= Parveen Mahmud =

Parveen Mahmud is a Bangladeshi businesswoman and social worker. She is the chairperson of the Underprivileged Children Education Program. She is a member of the governing body of the Palli Karma Sahayak Foundation. She is a trustee of Transparency International Bangladesh. She is an independent director of Marico Bangladesh.

== Career ==
Mahmud was the managing director of Palli Karma Sahayak Foundation from 2004 to 2006.

Mahmud was awarded the Begum Rokeya award in 2006. In December 2007, she was re-elected to the board of directors of MIDAS Financing Limited. She was the acting chairperson of the Acid Survivors Foundation in May 2009. She was the vice-chairperson of the Underprivileged Children Education Program in 2010. She was the chairman of the Acid Survivors Foundation in 2010.

Mahmud was the first woman to be elected president of The Institute of Chartered Accountants of Bangladesh in 2011. Mahmud was the founding managing director of Grameen Telecom Trust. She is a director of Centre for Policy Dialogue and Manusher Jonnyo Foundation. She is a director of Linde Bangladesh.

In December 2018, Mahmud was elected chairman of the Underprivileged Children Education Program. She is the chairperson of Shasha Denims Limited. In February 2018, she announced plans to buy a 40 per cent stake in EOS Textile Limited. Mahmud, then chairperson of MIDAS Financing Limited, was made a trustee of Transparency International Bangladesh in June. Mahmud was awarded the Anannya Top Ten Awards in 2018.

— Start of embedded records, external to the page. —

/-! ### Decode -/

theorem processLine_evolves (line : List Byte) (h : Evolves s₀ s) : (processLine line s).Leaves (Evolves s₀) := by
  unfold processLine
  split
  · exact h
  · exact h
  · split
    · exact h.setCtr _
    · exact h
  · split
    · exact h.setCtr _
    · exact h
  · split
    · exact h.writeFreq _ _
    · exact h

theorem headerLoop_evolves (k : Nat) (line : List Byte) (h : Evolves s₀ s) :
    (headerLoop k line s).Leaves (Evolves s₀) := by
  induction k generalizing line s with
  | zero => trivial
  | succ k ih =>
    refine (srcRead_evolves h).andThen fun r t _ ht => ?_
    cases r with
    | none =>
      refine (processLine_evolves line (s := setEos t) (ht.setReg _)).andThen fun done u _ hu => ?_
      cases done <;> exact hu
    | some b =>
      dsimp only
      split
      · refine (processLine_evolves line ht).andThen fun done u _ hu => ?_
        cases done
        · exact ih _ hu
        · exact hu
      · exact ih _ ht

theorem parsehdrBody_evolves (h : Evolves s₀ s) : (parsehdrBody s).Leaves (Evolves s₀) := by
  unfold parsehdrBody
  split
  · exact headerLoop_evolves _ _ (h.setCtr _).clearFreq
  · exact h

theorem emitRepeat_evolves (k : Nat) (b : Byte) (h : Evolves s₀ s) : (emitRepeat k b s).Leaves (Evolves s₀) := by
  induction k generalizing s with
  | zero => exact h
  | succ k ih => exact (snkWrite_evolves b h).andThen fun _ _ _ ht => ih (ht.setCtr _)

theorem walkStep_evolves (b : Bool) (h : Evolves s₀ s) : (walkStep b s).Leaves (Evolves s₀) := by
  refine .lift_andThen fun n _ => ?_
  dsimp only
  generalize (if b = true then n.right else n.left) = next
  split
  · exact h.setCtr _
  · refine .lift_andThen fun m _ => ?_
    split
    · exact h.setCtr _
    · exact (snkWrite_evolves m.symbol (h.setCtr _)).andThen fun _ _ _ hu => hu.setCtr _

theorem walkLoop_evolves (k : Nat) (h : Evolves s₀ s) : (walkLoop k s).Leaves (Evolves s₀) := by
  induction k generalizing s with
  | zero => trivial
  | succ k ih =>
    unfold walkLoop
    split
    · refine (readBit_evolves h).andThen fun r t _ ht => ?_
      cases r with
      | none => exact ht.setReg _
      | some b => exact (walkStep_evolves b ht).andThen fun _ _ _ hu => ih hu
    · exact h

theorem walkBody_evolves (h : Evolves s₀ s) : (walkBody s).Leaves (Evolves s₀) := by
  unfold walkBody
  split
  · have started := h.setCtr { s.ctr with decoded := 0#32, cur := s.ctr.root }
    dsimp only
    split
    · exact started.setReg _
    · refine .lift_andThen fun n _ => Res.Leaves.andThen ?_ fun _ _ _ hu => hu.setReg _
      split
      · exact emitRepeat_evolves _ _ started
      · exact walkLoop_evolves _ started
  · exact h

/-! ### Compress -/

theorem countByte_evolves (b : Byte) (h : Evolves s₀ s) : (countByte b s).Leaves (Evolves s₀) := by
  unfold countByte
  split
  · exact h
  · exact .lift_andThen fun f _ => ((h.writeInbuf _ b).writeFreq _ (f + 1#32)).setCtr _

theorem countLoop_evolves (k : Nat) (h : Evolves s₀ s) : (countLoop k s).Leaves (Evolves s₀) := by
  induction k generalizing s with
  | zero => trivial
  | succ k ih =>
    refine (srcRead_evolves h).andThen fun r t _ ht => ?_
    cases r with
    | none => exact ht.setReg _
    | some b => exact (countByte_evolves b ht).andThen fun _ _ _ hu => ih hu

theorem countfreqBody_evolves (h : Evolves s₀ s) : (countfreqBody s).Leaves (Evolves s₀) := by
  unfold countfreqBody
  split
  · exact (countLoop_evolves _ (s := clearCounts s) (h.setCtr _).clearFreq).andThen fun _ _ _ ht =>
      .lift_andThen fun _ _ => (ht.setCtr _).setCtr _
  · exact h

theorem wrhdrBody_evolves (h : Evolves s₀ s) : (wrhdrBody s).Leaves (Evolves s₀) := by
  unfold wrhdrBody
  split
  · exact .lift_andThen fun _ _ => emit_evolves _ (h.setCtr _)
  · exact h

theorem encodeByte_evolves (b : Byte) (h : Evolves s₀ s) : (encodeByte b s).Leaves (Evolves s₀) := by
  refine .lift_andThen fun c _ => ?_
  split
  · exact h
  · exact writeBits_evolves c h

theorem encodeLoop_evolves (k i : Nat) (h : Evolves s₀ s) : (encodeLoop k i s).Leaves (Evolves s₀) := by
  induction k generalizing i s with
  | zero => exact h
  | succ k ih => exact .lift_andThen fun b _ => (encodeByte_evolves b h).andThen fun _ _ _ ht => ih _ ht

theorem encodeBody_evolves (h : Evolves s₀ s) : (encodeBody s).Leaves (Evolves s₀) := by
  unfold encodeBody
  split
  · exact (encodeLoop_evolves _ 0 h).andThen fun _ _ _ ht => flushBits_evolves ht
  · exact h

/-! ### Composites -/

theorem releaseHeld_evolves (h : Evolves s₀ s) (hr : releaseHeld s = .ok t) : Evolves s₀ t := by
  have source : ∀ u, Evolves s₀ u → (if u.rd.ropen then settled (rcloseBody u) else pure u) = .ok t →
      Evolves s₀ t := by
    intro u hu hr
    split at hr
    · exact (rcloseBody_evolves hu).settled hr
    · exact except_pure_ok.1 hr ▸ hu
  unfold releaseHeld at hr
  split at hr
  · obtain ⟨u, hu, hr⟩ := except_bind_ok.1 hr
    exact source u ((wcloseBody_evolves h).settled hu) hr
  · exact source s h hr

theorem composite_evolves {parts : List (State → Res Unit)}
    (hp : ∀ part ∈ parts, ∀ u, Evolves s₀ u → (part u).Leaves (Evolves s₀)) (h : Evolves s₀ s) :
    (composite parts s).Leaves (Evolves s₀) := by
  have hrun := runParts_leaves hp h
  rcases composite_cases parts s with ⟨-, hc⟩ | ⟨-, -, ⟨t, ht, hc⟩ | ⟨e, t, u, ht, hu, hc⟩ | ⟨f, -, hc⟩⟩ <;> rw [hc]
  · exact h
  · rwa [ht] at hrun
  · rw [ht] at hrun
    exact releaseHeld_evolves hrun hu
  · trivial

theorem decompressBody_evolves (h : Evolves s₀ s) : (decompressBody s).Leaves (Evolves s₀) := by
  refine composite_evolves (fun part hpart u hu => ?_) h
  simp only [decompressParts, List.mem_cons, List.not_mem_nil, or_false] at hpart
  rcases hpart with rfl | rfl | rfl | rfl | rfl | rfl | rfl
  exacts [ropenBody_evolves hu, wopenBody_evolves hu, parsehdrBody_evolves hu, buildtreeBody_evolves hu,
    walkBody_evolves hu, wcloseBody_evolves hu, rcloseBody_evolves hu]

theorem compressBody_evolves (h : Evolves s₀ s) : (compressBody s).Leaves (Evolves s₀) := by
  refine composite_evolves (fun part hpart u hu => ?_) h
  simp only [compressParts, List.mem_cons, List.not_mem_nil, or_false] at hpart
  rcases hpart with rfl | rfl | rfl | rfl | rfl | rfl | rfl | rfl | rfl
  exacts [ropenBody_evolves hu, countfreqBody_evolves hu, rcloseBody_evolves hu, buildtreeBody_evolves hu,
    buildcodesBody_evolves hu, wopenBody_evolves hu, wrhdrBody_evolves hu, encodeBody_evolves hu,
    wcloseBody_evolves hu]

/-! ### Operations -/

/-- An issued operation makes elementary changes only when its pseudocode does. -/
theorem issue_evolves {body : State → Res Unit} (hb : ∀ {u}, Evolves s₀ u → (body u).Leaves (Evolves s₀))
    (h : Evolves s₀ s) (hr : issue body s = .next t) : Evolves s₀ t := by
  have hleaves : (body (clearResultFlags s)).Leaves (Evolves s₀) := hb (h.setReg _)
  rcases issue_next hr with ⟨-, rfl⟩ | ⟨-, u, hu, rfl⟩ | ⟨-, e, u, hu, rfl⟩
  · exact h
  · rwa [hu] at hleaves
  · rw [hu] at hleaves
    exact hleaves.setReg _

In May 2019, Mahmud was appointed an independent director of Berger Paints Bangladesh. On 15 April 2019, she left the post of the managing director of Grameen Telecom Trust. Mahmud, managing director of Shasha Garments, announced plans to invest five million USD in the Dhaka Export Processing Zone. In March 2023, she was elected chairman of the board of trustees of RDRS Bangladesh. Mahmud joined the board of directors of MIDAS Financing Limited in April 2023. She is an executive member of Friendship (NGO).